**Work request**
Among the entries below, find the line with "theorem clearEvents_raise_same (v", then quote it and each following line up to and including the line with "simp [clearEvents_flags_getLsbD, raiseFlag_flags_getLsbD, hi]", and nothing else.

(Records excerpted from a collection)
/-- The check and change of TAP_RETARGET on an attached tap whose line is defined. -/
theorem retargetTap_of_attached {t : Fin 128} {target k : Nat} {s : State} {r : TapRec} {lr : LineRec}
    (htap : s.taps[t] = some r) (hline : s.lines[r.line] = some lr) :
    retargetTap t target k s =
      if target < lr.length then
        .ok (retargetCount r.gliding (decide (target ≠ r.current))
          (setTap t (some { r with
            target := target, step := k, gliding := decide (target ≠ r.current) }) s))
      else .error .range := by
  simp only [retargetTap, htap, hline, Option.any_some, decide_eq_true_eq]

/-- The glide count follows the tap's state: it rises when the tap begins to glide and falls when it stops,
with GLIDES_SETTLED when it falls to 0; nothing else moves (R28, R31, R32). -/
theorem retargetCount_eq (before after : Bool) (s : State) :
    retargetCount before after s = { s with
      glideCount :=
        if before = false ∧ after = true then s.glideCount + 1
        else if before = true ∧ after = false then s.glideCount - 1
        else s.glideCount
      ev := if before = true ∧ after = false ∧ s.glideCount = 1 then
        raiseFlag .glidesSettled s.ev else s.ev } := by
  cases before <;> cases after
  case true.false =>
    by_cases hlast : s.glideCount = 1 <;> simp [retargetCount, glideCountFalls, hlast]
  all_goals rfl

/-- Settles O28: the head reaches `retargetTap`, whose refusals leave the machine as it was but for the head
and its record, and whose acceptance sets the tap's record and moves the glide count with the tap's state. -/
theorem tapRetargetSetsTarget : Obligations.TapRetargetSetsTarget := by
  unfold Obligations.TapRetargetSetsTarget
  intro s t target k tag rest hheld hqueue heng hring
  rw [exec_tapRetarget_of_head hheld hqueue heng hring]
  refine ⟨fun hfree => ?free, fun r lr htap hline hbeyond => ?beyond, fun r lr htap hline hwithin => ?within⟩
  case free => rw [retargetTap_of_free hfree, finishApplication_error]
  case beyond =>
    rw [retargetTap_of_attached htap hline, if_neg (Nat.not_lt.2 hbeyond), finishApplication_error]
  case within =>
    rw [retargetTap_of_attached htap hline, if_pos hwithin, finishApplication_ok, retargetCount_eq]
    simp only [setTap, decide_eq_true_eq, decide_eq_false_iff_not, not_not]

end Sys2Proof.Machine
end

section
/-! A write to EVENTS, bit by bit, alone and on either side of a raise (R153, R155). -/

namespace Sys2Proof.Machine

theorem eventBit_lt (e : Event) : eventBit e < 9 := by
  cases e <;> decide

/-- A raise sets the flag of its event and leaves the others (R153). -/
theorem raiseFlag_flags_getLsbD (e : Event) (ev : EventUnit) (i : Nat) :
    (raiseFlag e ev).flags.getLsbD i = (ev.flags.getLsbD i || decide (i = eventBit e)) := by
  rw [raiseFlag_flags, BitVec.getLsbD_or, BitVec.getLsbD_twoPow]
  simp [eventBit_lt, eq_comm]

/-- A clearing write leaves exactly the flags that were set and whose bit in the halfword is 0 (R155). -/
theorem clearEvents_flags_getLsbD (v : Half) (s : State) (i : Nat) :
    (clearEvents v s).ev.flags.getLsbD i = (s.ev.flags.getLsbD i && !v.getLsbD i) := by
  have hflags : (clearEvents v s).ev.flags = s.ev.flags &&& ~~~(v.setWidth 9) := rfl
  rw [hflags, BitVec.getLsbD_and, BitVec.getLsbD_not, BitVec.getLsbD_setWidth]
  by_cases hi : i < 9
  · simp [hi]
  · simp [hi, BitVec.getLsbD_of_ge s.ev.flags i (Nat.le_of_not_lt hi)]

theorem exec_events_of_released {s : State} (hheld : s.held = false) (v : Half) :
    exec (.events v) s = .next (clearEvents v s) := by
  have hexec : exec (.events v) s = execEvents v s := rfl
  rw [hexec, execEvents, whenReleased_of_released hheld]

/-- A clearing write after a raise decides the raised flag alone: the raise leaves no trace in it (R155). -/
theorem clearEvents_raise_same (v : Half) (e : Event) (s : State) :
    (clearEvents v (raise e s)).ev.flags.getLsbD (eventBit e) = !v.getLsbD (eventBit e) := by
  simp [clearEvents_flags_getLsbD, raiseFlag_flags_getLsbD]

/-- A clearing write acts on the flags of the other events as if the raise had not happened (R155). -/
theorem clearEvents_raise_other (v : Half) {e : Event} (s : State) {i : Nat} (hi : i ≠ eventBit e) :
    (clearEvents v (raise e s)).ev.flags.getLsbD i = (clearEvents v s).ev.flags.getLsbD i := by
  simp [clearEvents_flags_getLsbD, raiseFlag_flags_getLsbD, hi]

theorem raise_flags_getLsbD_same (e : Event) (s : State) :
    (raise e s).ev.flags.getLsbD (eventBit e) = true := by
  simp [raiseFlag_flags_getLsbD]

/-- Settles O39: the write is `clearEvents`, also on the raised state, since a raise does not hold the machine;
its flags are then read bit by bit on each side of the raise. -/
theorem eventsWriteClears : Obligations.EventsWriteClears := by
  unfold Obligations.EventsWriteClears
  intro s v hheld
  refine ⟨(clearEvents v s).ev.flags, exec_events_of_released hheld v,
    fun i _ => clearEvents_flags_getLsbD v s i, fun e => ⟨?raiseFirst, ?writeFirst⟩⟩
  case raiseFirst =>
    have hraised : (raise e s).held = false := hheld
    exact ⟨clearEvents v (raise e s), exec_events_of_released hraised v, clearEvents_raise_same v e s,
      fun i _ hi => clearEvents_raise_other v s hi⟩
  case writeFirst => exact fun t _ => raise_flags_getLsbD_same e t

end Sys2Proof.Machine
end

section
/-! What a command does, once for every proof that follows: the next state of a command, the rows whose
meanings a whole-location write takes, and the changes of which every command is made. -/

namespace Sys2Proof.Machine

/-! ### The next state of a command -/

/-- The state after a command: every command answers a next state (log 2). -/
def effect (c : Instr) (s : State) : State :=
  match exec c s with
  | .next t => t
  | .fault _ => s
  | .refused _ => s

theorem exec_eq_effect (c : Instr) (s : State) : exec c s = .next (effect c s) := by
  cases c <;> rfl

theorem effect_of_exec {c : Instr} {s t : State} (h : exec c s = .next t) : effect c s = t := by
  rw [exec_eq_effect] at h
  exact Host.Outcome.next.inj h

/-- A row that RST# guards does while it is released what its meaning does. -/
theorem exec_of_released {c : Instr} {s : State} {f : State → State} (hexec : exec c s = .next (whenReleased s f))
    (hheld : s.held = false) : exec c s = .next (f s) := by
  rw [hexec, whenReleased_of_released hheld]

/-- A row that RST# guards does nothing while it is asserted (R145). -/
theorem exec_of_held {c : Instr} {s : State} {f : State → State} (hexec : exec c s = .next (whenReleased s f))
    (hheld : s.held = true) : exec c s = .next s := by
  rw [hexec, whenReleased_of_held hheld]

/-! ### Whole-location writes as rows of the table -/

/-- The parts of a CTRL write in R47's order, or SOFT_RESET alone. -/
def ctrlRows (v : Half) : List Instr :=
  if v.getLsbD 3 then [.softReset]
  else .tickSource (v.extractLsb' 8 2) ::
    ((if v.getLsbD 1 then [.engineStop] else []) ++ (if v.getLsbD 0 then [.engineGo] else []) ++
      if v.getLsbD 2 then [.step] else [])

/-- The rows whose meanings a REGISTER_WRITE takes in turn, where it reaches beyond the registers of the host:
the parts of a CTRL write, the two fields of MEMCFG, and the locations with a row of their own.
Every other write stands for itself (log 11). -/
def writeRows (off : Offset) (v : Half) : List Instr :=
  match off.toNat with
  | 0x00 => ctrlRows v
  | 0x0A => [.memsize (v.setWidth 2), .refreshEnable (v.getLsbD 8)]
  | 0x0B => [.refint v]
  | 0x0D => [.txtimeout v]
  | 0x17 => [.submit v]
  | 0x18 => [.cancel v]
  | 0x1D => [.pop v]
  | 0x1F => [.dataHi v]
  | _ => [.registerWrite off v]

/-- The rows whose meanings a command takes in turn. -/
def rows : Instr → List Instr
  | .registerWrite off v => writeRows off v
  | c => [c]

/-- The state after a list of commands. -/
def runRows (cs : List Instr) (s : State) : State := cs.foldl (fun s c => effect c s) s

@[simp] theorem runRows_nil (s : State) : runRows [] s = s := rfl

@[simp] theorem runRows_cons (c : Instr) (cs : List Instr) (s : State) :
    runRows (c :: cs) s = runRows cs (effect c s) := rfl

theorem effect_registerWrite (off : Offset) (v : Half) (s : State) :
    effect (.registerWrite off v) s = whenReleased s (writeWindow off v) := rfl

theorem effect_softReset (s : State) : effect .softReset s = whenReleased s softReset := rfl
theorem effect_step (s : State) : effect .step s = whenReleased s stepRequest := rfl
theorem effect_engineGo (s : State) : effect .engineGo s = whenReleased s goRequest := rfl
theorem effect_engineStop (s : State) : effect .engineStop s = whenReleased s stopRequest := rfl
theorem effect_tickSource (field : BitVec 2) (s : State) :
    effect (.tickSource field) s = whenReleased s (sourceRequest field) := rfl
theorem effect_memsize (code : BitVec 2) (s : State) :
    effect (.memsize code) s = whenReleased s (setMemsize code) := rfl
theorem effect_refreshEnable (on : Bool) (s : State) :
    effect (.refreshEnable on) s = whenReleased s (setRefresh on) := rfl

@[simp] theorem setMemsize_held (code : BitVec 2) (s : State) : (setMemsize code s).held = s.held := by
  unfold setMemsize
  split_ifs <;> rfl

/-- A CTRL write is the run of its parts in R47's order. -/
theorem writeCtrl_eq_runRows (v : Half) {s : State} (hheld : s.held = false) :
    writeCtrl v s = runRows (ctrlRows v) s := by
  unfold writeCtrl ctrlRows
  generalize v.getLsbD 3 = reset, v.getLsbD 1 = stop, v.getLsbD 0 = go, v.getLsbD 2 = step
  cases reset with
  | true => simp [effect_softReset, whenReleased, hheld]
  | false =>
    cases stop <;> cases go <;> cases step <;>
      simp [effect_tickSource, effect_engineStop, effect_engineGo, effect_step, whenReleased, hheld]

/-- A MEMCFG write is the run of its two fields (R128, R130). -/
theorem writeMemcfg_eq_runRows (v : Half) {s : State} (hheld : s.held = false) :
    writeMemcfg v s = runRows [.memsize (v.setWidth 2), .refreshEnable (v.getLsbD 8)] s := by
  simp [writeMemcfg, effect_memsize, effect_refreshEnable, whenReleased, hheld]

/-- While RST# is asserted no row of a whole-location write acts (R145). -/
theorem runRows_writeRows_of_held (off : Offset) (v : Half) {s : State} (hheld : s.held = true) :
    runRows (writeRows off v) s = s := by
  have row : ∀ f : State → State, whenReleased s f = s := whenReleased_of_held hheld
  unfold writeRows
  split
  case h_1 =>
    unfold ctrlRows
    cases v.getLsbD 3 <;> cases v.getLsbD 0 <;> cases v.getLsbD 1 <;> cases v.getLsbD 2 <;>
      simp [effect_softReset, effect_tickSource, effect_engineStop, effect_engineGo, effect_step, row]
  case h_2 => simp [effect_memsize, effect_refreshEnable, row]
  all_goals exact row _

/-- A whole-location write takes the meanings of its rows in turn (R47, R130, log 11). -/
theorem effect_registerWrite_eq_runRows (off : Offset) (v : Half) (s : State) :
    effect (.registerWrite off v) s = runRows (writeRows off v) s := by
  cases hheld : s.held with
  | true => rw [runRows_writeRows_of_held off v hheld, effect_registerWrite, whenReleased_of_held hheld]
  | false =>
    have row : ∀ f : State → State, whenReleased s f = f s := whenReleased_of_released hheld
    rw [effect_registerWrite, row]
    have hoff : ∀ n (h : n < 2 ^ 7), off.toNat = n → off = BitVec.ofNatLT n h := fun n h hn =>
      BitVec.eq_of_toNat_eq (by simp [hn])
    unfold writeRows
    split
    case h_1 h => rw [hoff _ (by decide) h]; exact writeCtrl_eq_runRows v hheld
    case h_2 h => rw [hoff _ (by decide) h]; exact writeMemcfg_eq_runRows v hheld
    case h_9 => exact (row _).symm
    all_goals next h => rw [hoff _ (by decide) h]; exact (row _).symm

**Response below**
theorem clearEvents_raise_same (v : Half) (e : Event) (s : State) :
    (clearEvents v (raise e s)).ev.flags.getLsbD (eventBit e) = !v.getLsbD (eventBit e) := by
  simp [clearEvents_flags_getLsbD, raiseFlag_flags_getLsbD]

/-- A clearing write acts on the flags of the other events as if the raise had not happened (R155). -/
theorem clearEvents_raise_other (v : Half) {e : Event} (s : State) {i : Nat} (hi : i ≠ eventBit e) :
    (clearEvents v (raise e s)).ev.flags.getLsbD i = (clearEvents v s).ev.flags.getLsbD i := by
  simp [clearEvents_flags_getLsbD, raiseFlag_flags_getLsbD, hi]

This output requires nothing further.